• AIM OF THE EXERCISE
The data below holds a line containing "u != a.dieOf x" and a line containing "some (cls, t) =>"; please quote exactly those two lines and every line between them, and nothing else.
BEGIN INFORMATION SUPPLIED
def Aggregator.tile (a : Aggregator) (duid job gen seq : Nat) : Option Tile := a.aud.tiles.find? fun t => t.is duid job gen seq

/-- AUD_STATUS shows the tiles staged or under audit. -/
def Aggregator.showStaged (a : Aggregator) : Aggregator :=
  a.set AUD_STATUS_STAGED (min 65535 (a.aud.tiles.filter fun t => decide (t.state ≠ .collecting)).length)

/-- A tile is replaced, or joins. -/
def Aggregator.putTile (a : Aggregator) (t : Tile) : Aggregator :=
  (a.modAud fun u =>
    { u with tiles := if u.tiles.any (·.same t) then u.tiles.map fun x => if x.same t then t else x else u.tiles ++ [t] }
    ).showStaged

def Aggregator.dropTile (a : Aggregator) (t : Tile) : Aggregator :=
  (a.modAud fun u => { u with tiles := u.tiles.filter fun x => !x.same t }).showStaged

/-- The words of the declared-numerics descriptor of a die unit (R301). -/
def Aggregator.numericsWords (a : Aggregator) (e : Nat) : Numerics :=
  ⟨(a.word (addr_NUM_W0 e)).toNat, (a.word (addr_NUM_W1 e)).toNat, (a.word (addr_NUM_W2 e)).toNat, (a.word (addr_NUM_W3 e)).toNat⟩

def Aggregator.numericsOf (a : Aggregator) (duid num : Nat) : Numerics :=
  match a.regKey duid with
  | some k => a.numericsWords (16 * a.get (AUD_NUMSET_SET k) + num % 16)
  | none => ⟨0, 0, 0, 0⟩

/-! ### Taint (R318, R319, Table 11-9) -/

abbrev taintSizes : List Nat := [4, 1, 1, 6, 4, 4, 4, 2, 2, 4, 8, 2, 8, 2, 4]

def taintNotice (job gen cause step duid tensor tile agg vseq commit : Nat) (confirm : List Byte) : List Byte :=
  beBytes 4 job ++ beBytes 1 gen ++ beBytes 1 cause ++ beBytes 6 step ++ beBytes 4 duid ++ beBytes 4 tensor ++ beBytes 4 tile
    ++ beBytes 2 agg ++ zeros 2 ++ beBytes 4 vseq ++ beBytes 10 commit ++ confirm ++ zeros 4

/-- A notice is applied to the matching job context and stored in the ledger (R319). -/
def Aggregator.applyTaint (a : Aggregator) (n : List Byte) : Aggregator :=
  let job := be n 0 4
  let gen := be n 4 1
  let first := be n 6 6
  let mark (j : JobCtx) : JobCtx :=
    if j.job = job ∧ j.gen = gen then { j with tainted := true, firstTaint := min j.firstTaint first } else j
  let a1 : Aggregator := { a with jobs := a.jobs.map fun e => (e.1, mark e.2) }
  let a2 := match a1.ownJob job gen with
    | some (c, _) => a1.mirrorJob c
    | none => a1
  a2.appendRec job gen lkTaint 0 first (be n 12 4) (toLe taintSizes n)

/-! ### Selection windows (R322, R323) -/

/-- Counts of a step and cell changed. -/
def DieJob.modCount (d : DieJob) (step cell : Nat) (f : CellCount → CellCount) : DieJob :=
  { d with counts := storeSet CellCount.zero d.counts (64 * step + cell) (f (storeGet CellCount.zero d.counts (64 * step + cell))) }
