-- ==== Sys2Proof/Machine/AuditRun.lean ====
section
/-!
DEFINITION. The tile dispatcher and the verdict state flow (R296, R308 to R314, R317, R324, Table 11-7).
-/
namespace Sys2Proof.Machine

/-! ### Who may audit (R296, R308, R312) -/

def Aggregator.inMask (a : Aggregator) (c : Nat) : Bool := bit (a.get AUD_XDE_MASK) c

/-- An XDE that may take a tile: in the mask, its core takes work, and it audits nothing. -/
def Aggregator.xdeFree (a : Aggregator) (c : Nat) : Bool :=
  decide (c < 64) && a.inMask c && a.dispatchable c && !a.aud.tiles.any fun t => decide (t.core = some c)

def Aggregator.dieOf (a : Aggregator) (c : Nat) : Bool := bit a.cfg.coreDie c

/-- Some XDE of the mask has taken no part in a tile's audits. -/
def Aggregator.anotherXde (a : Aggregator) (used : List Nat) : Bool :=
  (List.range 64).any fun c => a.inMask c && !used.contains c

/-- The precedence class of a tile that waits for an audit (R308); a shadow audit is a second audit (log 56). -/
def Aggregator.tileClass (a : Aggregator) (t : Tile) : Option Nat :=
  match t.state with
  | .want2 => some 0
  | .wantShadow => some 0
  | .want3 => some 0
  | .staged =>
    let thr := match a.jobOf t.job t.gen t.duid with
      | some (_, j) => ((tabGet j.dies t.duid).getD DieJob.init).thr
      | none => []
    let low := (minOf ((List.range 64).map fun c => storeGet 0 thr c)).getD 0
    if low < storeGet 0 thr t.cell then some 1 else some 2
  | _ => none

/-- A core may take a tile: it took no part in it; after an interruption another does (R309); a later audit goes to the other
analysis die where one of its XDEs is free (R308). -/
def Aggregator.mayTake (a : Aggregator) (t : Tile) (c : Nat) : Bool :=
  let others := (List.range 64).filter fun x => a.xdeFree x && decide (x ≠ c) && !t.used.contains x
  let split := a.on AUD_CTRL_SPLIT_DIE && !t.used.isEmpty && t.used.any (fun u => a.dieOf u == a.dieOf c)
    && others.any fun x => t.used.all fun u => a.dieOf u != a.dieOf x
  let avoid := decide (t.avoid = some c) && (List.range 64).any fun x => a.inMask x && decide (x ≠ c) && !t.used.contains x
  !t.used.contains c && !split && !avoid

/-- The oldest of some tiles by COMMIT_T. -/
def oldestTile (l : List Tile) : Option Tile :=
  l.foldl (fun (b : Option Tile) t =>
    match b with
    | none => some t
    | some x => if t.commitU < x.commitU then some t else some x) none

/-- The tile of the highest precedence that a core may take; in failover, first audits alternate between the trays (R310). -/
def Aggregator.nextTile (a : Aggregator) (c : Nat) : Option (Nat × Tile) :=
  (List.range 3).findSome? fun cls =>
    let l := a.aud.tiles.filter fun t => decide (a.tileClass t = some cls) && a.mayTake t c
    let last := storeGet 0 a.aud.alternate cls
    let other := l.filter fun t => decide (b2n (a.ofPartner t.duid) ≠ last)
    (if cls ≠ 0 ∧ a.inFailover then (oldestTile other).orElse fun _ => oldestTile l else oldestTile l).map fun t => (cls, t)

/-- TILE_DISPATCH to the XDE of a core; a core that is not on wakes for it (R252). -/
def Aggregator.dispatch (a : Aggregator) (c : Nat) : Aggregator :=
  if ¬ a.on AUD_CTRL_EN ∨ ¬ a.xdeFree c then a
  else match a.nextTile c with
    | none => a
    | some (cls, t) =>
      if ¬ a.coreOn c then a.wakeDomain c
      else
        let st : TileState := match t.state with
          | .want2 => .audit2
          | .wantShadow => .shadow
          | .want3 => .audit3
          | _ => .audit1
        let a1 := a.putTile { t with state := st, core := some c, begun := true, avoid := none,
                                     margin := (a.get AUD_MARGIN_SLACK_REL, a.get AUD_MARGIN_NEAR) }
        if cls = 0 then a1
        else a1.modAud fun u => { u with alternate := storeSet 0 u.alternate cls (b2n (a.ofPartner t.duid)) }

/-- START_WAIT_EXPIRY (R308). -/
def Aggregator.startExpiry (a : Aggregator) (duid job gen seq : Nat) : Aggregator :=
  match a.tile duid job gen seq with
  | none => a
  | some t =>
    if t.state = .staged ∧ ¬ t.begun ∧ t.commitNs + a.get AUD_CTRL_START_WAIT * 1000000 ≤ a.nowNs then
      a.verdict t vdIncomplete rsShed none
    else a

/-! ### The end of an audit (R312 to R314) -/

/-- An XDE is charged (R314, Table 14-1): the event names the core, the tile and the verdict. -/
def Aggregator.chargeXde (a : Aggregator) (t : Tile) (v points c : Nat) : Aggregator :=
  ((a.inc (XDE_ERR_DISAGREE_N c)).report "AUDITOR-DISAGREE" [c, t.duid, t.field 16 4, t.field 20 4, v]).coreFault c hcXdeCharged
    points ⟨a.nowNs, t.job, t.gen, t.step⟩

def Aggregator.chargeXdes (a : Aggregator) (t : Tile) (v points : Nat) (cs : List Nat) : Aggregator :=
  cs.foldl (fun (a : Aggregator) c => a.chargeXde t v points c) a

/-- What an AUDITOR-FAULT verdict says of its audits: whether an element was judged by class is known, the rest no rule gives
(log 55). -/
def undecidedOf (t : Tile) (n : Nat) : Decided :=
  let v := (Config.undecided n).toNat
  ⟨bits v 31 0, bits v 39 32, bits v 47 40, bits v 63 48, t.results.any (·.2.byClass)⟩

def Aggregator.auditorFault (a : Aggregator) (t : Tile) (reason : Nat) : Aggregator :=
  let (n, a1) := a.draw
  (a1.verdict t vdAuditor reason (some (undecidedOf t n))).chargeXdes t vdAuditor 150 t.used

/-- A tile that wants an audit which no XDE of the mask can give takes the end that Table 11-7 names. -/
def Aggregator.unservable (a : Aggregator) (t : Tile) : Aggregator :=
  if a.anotherXde t.used then a
  else match t.state, t.results with
    | .want2, _ => a.verdict t vdIncomplete rsUnconfirmed ((t.results.head?).map fun r => r.2.decided)
    | .wantShadow, r :: _ => a.verdict { t with shadowRun := false } vdPass 0 (some r.2.decided)
    | .want3, _ => a.auditorFault t rsNoThird
    | _, _ => a

/-- A tile waits for a further audit, or ends where there can be none. -/
def Aggregator.wantMore (a : Aggregator) (t : Tile) (st : TileState) : Aggregator :=
  let t1 : Tile := { t with state := st }
  (a.putTile t1).unservable t1

/-- A first audit of the tile is chosen for a shadow audit (R313). -/
def Aggregator.shadowChosen (a : Aggregator) (t : Tile) : Bool × Aggregator :=
  let n := a.get AUD_CTRL_SHADOW_LOG
  let (d, a1) := a.draw
  (decide (n ≠ 0) && decide (Config.shadowDraw d % 2 ^ n = 0) && a.anotherXde t.used, a1)

/-- The tile moves on with a further result of a core. -/
def Aggregator.resultIn (a : Aggregator) (t : Tile) (c : Nat) (r : AuditResult) : Aggregator :=
  let t1 : Tile := { t with core := none, results := t.results ++ [(c, r)], third := t.third || decide (t.state = .audit3),
                            shadowRun := t.shadowRun || decide (t.state = .shadow) }
  match t.state, t.results with
  | .audit1, _ =>
    if 0 < r.devN then a.wantMore t1 .want2
    else
      let (shadow, a1) := a.shadowChosen t1
      if shadow then a1.wantMore t1 .wantShadow else a1.verdict t1 vdPass 0 (some r.decided)
  | .audit2, [x] =>
    if x.2.sums = r.sums then a.verdict t1 vdDeviate 0 (some x.2.decided) else a.wantMore t1 .want3
  | .shadow, [x] =>
    let a1 := a.inc AUD_CNT4_SHADOW_N
    if x.2.sums = r.sums then a1.verdict t1 vdPass 0 (some x.2.decided) else a1.wantMore t1 .want3
  | .audit3, [x, y] =>
    let agree (z odd : Nat × AuditResult) : Aggregator :=
      let v := if 0 < z.2.devN then vdDeviate else vdRetry
      (a.verdict t1 v 0 (some z.2.decided)).chargeXde t1 v 100 odd.1
    if x.2.sums = r.sums then agree x y
    else if y.2.sums = r.sums then agree y x
    else a.auditorFault t1 rsNoMajority
  | _, _ => a

/-- AUDIT_COMPLETE: the XDE of a core finishes its audit. `errs`: elements at which its S and T differ from the exact sums. -/
def Aggregator.auditComplete (a : Aggregator) (c : Nat) (errs : List (Nat × Int × Int)) : Aggregator :=
  match a.aud.tiles.find? fun t => t.core = some c with
  | none => a
  | some t =>
    match t.work t.numerics with
    | none => a
    | some w =>
      let (n, a1) := a.draw
      (a1.inc AUD_PRODUCTS w.slots).resultIn t c
        (w.audit t.numerics t.margin.1 errs (Config.classUsage n).toNat)

/-- The state a tile returns to when its audit is interrupted (R309). -/
def TileState.back : TileState → TileState
  | .audit2 => .want2
  | .shadow => .wantShadow
  | .audit3 => .want3
  | .audit1 => .staged
  | s => s

/-- The audit of a core is interrupted: its partial result is discarded, and another XDE audits (R309). -/
def Aggregator.interruptAudit (a : Aggregator) (c : Nat) : Aggregator :=
  match a.aud.tiles.find? fun t => t.core = some c with
  | none => a
  | some t =>
    let t1 : Tile := { t with core := none, state := t.state.back, avoid := some c }
    ((a.putTile t1).inc (XDE_ERR_FAULT_N c)).unservable t1

/-- ENGINE_FAULT of a core. -/
def Aggregator.engineFault (a : Aggregator) (c : Nat) : Aggregator :=
  if 64 ≤ c then a else (a.interruptAudit c).coreFault c hcEngineFault 20 a.here

/-- AUD_XDE_MASK holds another set: tiles that no XDE can serve any more end (R317). -/
def Aggregator.setMask (a : Aggregator) (m : Nat) : Aggregator :=
  let a1 := a.set AUD_XDE_MASK m
  a1.aud.tiles.foldl (fun (a : Aggregator) t => a.unservable t) a1

/-! ### Other events (R317) -/

/-- The quarantine of a job ends: what has not begun is RETIRED. -/
def Aggregator.retireTiles (a : Aggregator) (job gen home : Nat) : Aggregator :=
  (a.aud.tiles.filter fun t => decide (t.job = job ∧ t.gen = gen ∧ a.homeOfDie t.duid = home) && !t.begun).foldl (fun (a : Aggregator) t =>
    a.verdict t vdIncomplete rsRetired none) a

/-- A takeover after a chip reset of the home aggregator: every mirrored capture descriptor without a mirrored verdict is
INCOMPLETE with AGG-RESET. A capture that is in staging here has its own end. -/
def Aggregator.resetCaptures (a : Aggregator) : Aggregator :=
  a.led.ledgers.foldl (fun (a : Aggregator) l =>
    if l.home ≠ a.partner then a
    else
      let done := (l.recs.filter fun r => r.kind = lkVerdict).map fun r => (le r.body 16 4, le r.body 28 4)
      (l.recs.filter fun r => decide (r.kind = lkCapDesc ∧ r.author = l.home) && !done.contains (r.duid, le r.body 32 4)
          && (a.tile r.duid l.job l.gen (le r.body 32 4)).isNone).foldl
        (fun (a : Aggregator) r =>
          a.verdict { Tile.new r.duid l.job l.gen (le r.body 32 4) a.mono with desc := some (toLe capDescSizes r.body) }
            vdIncomplete rsAggReset none) a) a

/-! ### Registers of page 0x15 (R324) -/

def Aggregator.audBad (a : Aggregator) : Aggregator := a.raise AUD_STATUS_CFG_INVALID

/-- NUMERICS_DESCRIPTOR_WRITE: word w of descriptor e, the merged word; the whole descriptor is validated. -/
def Aggregator.writeNumerics (a : Aggregator) (e w m : Nat) : Aggregator :=
  let key := match w with
    | 0 => addr_NUM_W0 e
    | 1 => addr_NUM_W1 e
    | 2 => addr_NUM_W2 e
    | _ => addr_NUM_W3 e
  let a1 := a.setWord key (BitVec.ofNat 64 m)
  let a2 := if (a1.numericsWords e).wellFormed then a1 else (a1.set (NUM_W0_VALID e) 0).audBad
  a2.mirrorContext ckNumerics e (a2.wordsAt [addr_NUM_W0 e, addr_NUM_W1 e, addr_NUM_W2 e, addr_NUM_W3 e])

/-- A write of AUD_CTRL: a START_WAIT outside 10 to 600 is ignored. -/
def Aggregator.writeAudCtrl (a : Aggregator) (m : Nat) : Aggregator :=
  let old := a.get AUD_CTRL_START_WAIT
  let sw := bits m 55 40
  if 10 ≤ sw ∧ sw ≤ 600 then a.setWord addr_AUD_CTRL (BitVec.ofNat 64 m)
  else (a.setWord addr_AUD_CTRL (BitVec.ofNat 64 (setBits m 55 40 old))).audBad

end Sys2Proof.Machine
end

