-- ==== Sys2Proof/Machine/ExecTrace.lean ====
section
/-!
DEFINITION. The commands of the trace funnel (R131 to R157).
-/
namespace Sys2Proof.Machine

/-- TRACE_PACKET_PRESENT (R132): `x` on trace port `port`. -/
def execTracePacketPresent (port : Nat) (x : TracePkt) (q : Nat) (s : State) : Out := s.onDu (·.presentTrace port x q)

/-- TRACE_STAGE_WRITE (R136): a trace cycle; `stretch`: the clock is stretched. -/
def execTraceStageWrite (q : Nat) (stretch : Bool) (s : State) : Out := s.onDu (·.traceCycle q stretch)

/-- DEAD_REPORT_STAGE (R137). -/
def execDeadReportStage (src q : Nat) (s : State) : Out := s.onDu (·.deadReport src q)

/-- SOURCE_SLEEP (R147): tr_sleep of a port rises. -/
def execSourceSleep (port q : Nat) (s : State) : Out := s.onDu (·.sourceLevel port true q)

/-- SOURCE_WAKE (R147). -/
def execSourceWake (port q : Nat) (s : State) : Out := s.onDu (·.sourceLevel port false q)

/-- TRACE_CLOCK_RESUME (R144): the first edge of the trace clock after a stop. -/
def execTraceClockResume (q : Nat) (s : State) : Out := s.onDu (·.traceResume q)

/-- AUTH_WRITE (R134): a privileged write of TRC_AUTH over the register port. -/
def execAuthWrite (sec prv : Bool) (q : Nat) (s : State) : Out :=
  s.onDu (·.portWrite addr_TRC_AUTH (2 * b2n sec + b2n prv) true q)

/-- SEGMENT_FLUSH_TIMEOUT (R151). -/
def execSegmentFlushTimeout (s : State) : Out := s.onDu (·.segFlush)

/-- SEGMENT_DRAIN (R152). -/
def execSegmentDrain (s : State) : Out := s.onDu (·.drainSegment)

/-- TRC_CTRL as a write of one of its fields leaves it: no pulse but that of the field. -/
def DieUnit.trcWrite (d : DieUnit) (f : Fld) (v q : Nat) : DieUnit :=
  d.portWrite addr_TRC_CTRL (setBits (setBits (d.regs.word addr_TRC_CTRL).toNat 5 5 0) f.hi f.lo v) true q

/-- DRAIN_EN_WRITE (R153). -/
def execDrainEnWrite (en : Bool) (q : Nat) (s : State) : Out := s.onDu (·.trcWrite TRC_CTRL_DRAIN_EN (b2n en) q)

/-- RING_TRIG (R154): a privileged write of TRC_CTRL. -/
def execRingTrig (q : Nat) (s : State) : Out := s.onDu (·.trcWrite TRC_CTRL_RING_TRIG 1 q)

/-- TRACE_MODE_WRITE (R155). -/
def execTraceModeWrite (mode q : Nat) (s : State) : Out := s.onDu (·.trcWrite TRC_CTRL_MODE (mode % 4) q)

end Sys2Proof.Machine
end

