/-- Table 12-3, R236: MOVE within the areas of the run queues its copy, MOVE_DONE carries the oldest copy out, and MWAIT holds the core
while copies of the run are not complete.
R360, R334, R294, R349: EVENT hands the 64 bytes at xA to the event record, OUT keeps output IMM of a TRAY run and changes nothing of
an EPOCH run, EPOCH answers the status of the epoch that its key names and stores what R294 gives, BCAST ends the run with NOT-ROOT where
the run may not broadcast. -/
def Obligations.MoverEventOutputAndBroadcastInstructions : Prop :=
  (∀ (s : State) (c : Nat) (i : Insn) (r : Run), ready s.agg c r → fieldsBelow i 64 64 64 →
      let k := s.agg.core c
      let m : Move := ⟨(k.xr i.d).toNat, (k.xr i.a).toNat, (k.xr i.b).toNat⟩
      (s.agg.runOk r true .seq m.dst m.len = true → s.agg.runOk r false .seq m.src m.len = true →
        s.agg.poisoned m.src m.len = false →
        exec (.move c i) s = nextAgg s ((s.agg.touched [(m.dst, m.len), (m.src, m.len)]).setCore c { k with pc := k.pc + 1, run := some { r with moves := r.moves ++ [m] } }))
        ∧ (r.moves = [] → exec (.mwait c i) s = nextAgg s (s.agg.setCore c { k with pc := k.pc + 1 }))
        ∧ (∀ x xs, r.moves = x :: xs →
            exec (.mwait c i) s = nextAgg s (s.agg.setCore c { k with pc := k.pc + 1, blocked := .moves })
            ∧ (s.agg.poisoned x.src x.len = false → exec (.moveDone c) s = nextAgg s
                ({ (s.agg.touched [(x.src, x.len)]).setCore c { k with run := some { r with moves := xs } } with
                  mem := memPut s.agg.mem x.dst (memBytes s.agg.mem x.src x.len) }.touched [(x.dst, x.len)]))))
  ∧ (∀ (s : State) (c : Nat) (i : Insn) (r : Run), ready s.agg c r → fieldsBelow i 64 64 64 →
      let k := s.agg.core c
      let addr := (k.xr i.a).toNat
      let k1 : Core := { k with pc := k.pc + 1 }
      (addr % 8 = 0 → s.agg.runOk r false .seq addr 64 = true → s.agg.poisoned addr 64 = false →
        exec (.event c i) s = nextAgg s (((s.agg.touched [(addr, 64)]).setCore c k1).putEvent c (readEvent (memBytes s.agg.mem addr 64))))
        ∧ (r.duid = none → exec (.out c i) s = nextAgg s (s.agg.setCore c k1))
        ∧ (∀ u, r.duid = some u → exec (.out c i) s = nextAgg s (s.agg.setCore c
            { k1 with run := some { r with outputs := tabPut r.outputs (unsigned 4 i.imm) (k.xr i.a) } }))
        ∧ (addr % 8 = 0 → s.agg.runOk r false .seq addr 24 = true → s.agg.poisoned addr 24 = false →
            s.agg.findJob (le (memBytes s.agg.mem addr 24) 0 4) (le (memBytes s.agg.mem addr 24) 4 1) = none →
            exec (.epoch c i) s = nextAgg s ((s.agg.touched [(addr, 24)]).setCore c { k.setX i.d (BitVec.ofNat 64 epNotFound) with pc := k.pc + 1 }))
        ∧ (let l := memBytes s.agg.mem addr (40 + beNat (memBytes s.agg.mem (addr + 8) 4))
           let a0 := (s.agg.touched [(addr, 40), (addr, l.length)]).setCore c k1
           s.agg.runOk r false .seq addr 40 = true → s.agg.runOk r false .seq addr l.length = true → s.agg.poisoned addr l.length = false →
            (∀ a1, a0.runBcast c l = (true, a1) → exec (.bcast c i) s = nextAgg s a1)
            ∧ (∀ a1, a0.runBcast c l = (false, a1) → exec (.bcast c i) s = nextAgg s (s.agg.endRun c (some (0x07, 0))))))

/-! ### Detector programs: synchronisation, Statistics Engines, Exact-Dot Engine -/

/-- R237, R239, R241, R242, Table 9-5: an ARRIVE, SIGNAL, WAIT, TRYWAIT or SEMREAD acts on the object of its number in the allocation
of the instance. A status comes into xD at once, or the core is blocked, which TRYWAIT never is; SIGNAL answers nothing. ARRIVE and SIGNAL
are releases (R236): while a copy of the core's mover is not complete they do not issue (the model's choice of how they wait, log 137). -/
def Obligations.SynchronisationInstructionsAct : Prop :=
  ∀ (s : State) (c : Nat) (i : Insn) (r : Run) (n : Instance) (b m cyc : Nat), ready s.agg c r → fieldsBelow i 64 64 64 →
    s.agg.inst r.inst = some n → 0 ≤ i.imm → n.barriers[i.imm.toNat]? = some b → n.sems[i.imm.toNat]? = some m →
    let k := s.agg.core c
    let now := s.agg.mono / 40 * 64 + cyc
    let x := (k.xr i.a).toNat
    let status (a : Aggregator) (v : Nat) : Out := nextAgg s (a.setCore c { k.setX i.d (BitVec.ofNat 64 v) with pc := k.pc + 1 })
    let blocks (a : Aggregator) : Out := nextAgg s (a.setCore c { k with pc := k.pc + 1, blocked := .sync i.d })
    (∀ v a, r.moves = [] → s.agg.arrive b c r.ctx now = (some v, a) → exec (.arrive c i cyc) s = status a v)
      ∧ (∀ a, r.moves = [] → s.agg.arrive b c r.ctx now = (none, a) → exec (.arrive c i cyc) s = blocks a)
      ∧ (r.moves = [] → exec (.signal c i cyc) s
          = nextAgg s ((s.agg.semSignal m x (4 * c) r.ctx now).2.setCore c { k with pc := k.pc + 1 }))
      ∧ (r.moves ≠ [] → exec (.arrive c i cyc) s = nextAgg s s.agg ∧ exec (.signal c i cyc) s = nextAgg s s.agg)
      ∧ (∀ v a, s.agg.semWait m x (k.xr i.b).toNat (4 * c) i.d (k.pc + 1) r.ctx now = (some v, a) → exec (.wait c i cyc) s = status a v)
      ∧ (∀ a, s.agg.semWait m x (k.xr i.b).toNat (4 * c) i.d (k.pc + 1) r.ctx now = (none, a) → exec (.wait c i cyc) s = blocks a)
      ∧ (∃ v a, s.agg.semTry m x (4 * c) i.d (k.pc + 1) r.ctx now = (some v, a) ∧ exec (.trywait c i cyc) s = status a v)
      ∧ (s.agg.ownsSem m r.ctx = true → exec (.semread c i) s = status s.agg (s.agg.get (SEM_VAL_VALUE m)))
END INFORMATION SUPPLIED
• ANSWER SECTION
    && others.any fun x => t.used.all fun u => a.dieOf u != a.dieOf x
  let avoid := decide (t.avoid = some c) && (List.range 64).any fun x => a.inMask x && decide (x ≠ c) && !t.used.contains x
  !t.used.contains c && !split && !avoid

/-- The oldest of some tiles by COMMIT_T. -/
def oldestTile (l : List Tile) : Option Tile :=
  l.foldl (fun (b : Option Tile) t =>
    match b with
    | none => some t
    | some x => if t.commitU < x.commitU then some t else some x) none

/-- The tile of the highest precedence that a core may take; in failover, first audits alternate between the trays (R310). -/
def Aggregator.nextTile (a : Aggregator) (c : Nat) : Option (Nat × Tile) :=
  (List.range 3).findSome? fun cls =>
    let l := a.aud.tiles.filter fun t => decide (a.tileClass t = some cls) && a.mayTake t c
    let last := storeGet 0 a.aud.alternate cls
    let other := l.filter fun t => decide (b2n (a.ofPartner t.duid) ≠ last)
    (if cls ≠ 0 ∧ a.inFailover then (oldestTile other).orElse fun _ => oldestTile l else oldestTile l).map fun t => (cls, t)

/-- TILE_DISPATCH to the XDE of a core; a core that is not on wakes for it (R252). -/
def Aggregator.dispatch (a : Aggregator) (c : Nat) : Aggregator :=
  if ¬ a.on AUD_CTRL_EN ∨ ¬ a.xdeFree c then a
  else match a.nextTile c with
    | none => a
    | some (cls, t) =>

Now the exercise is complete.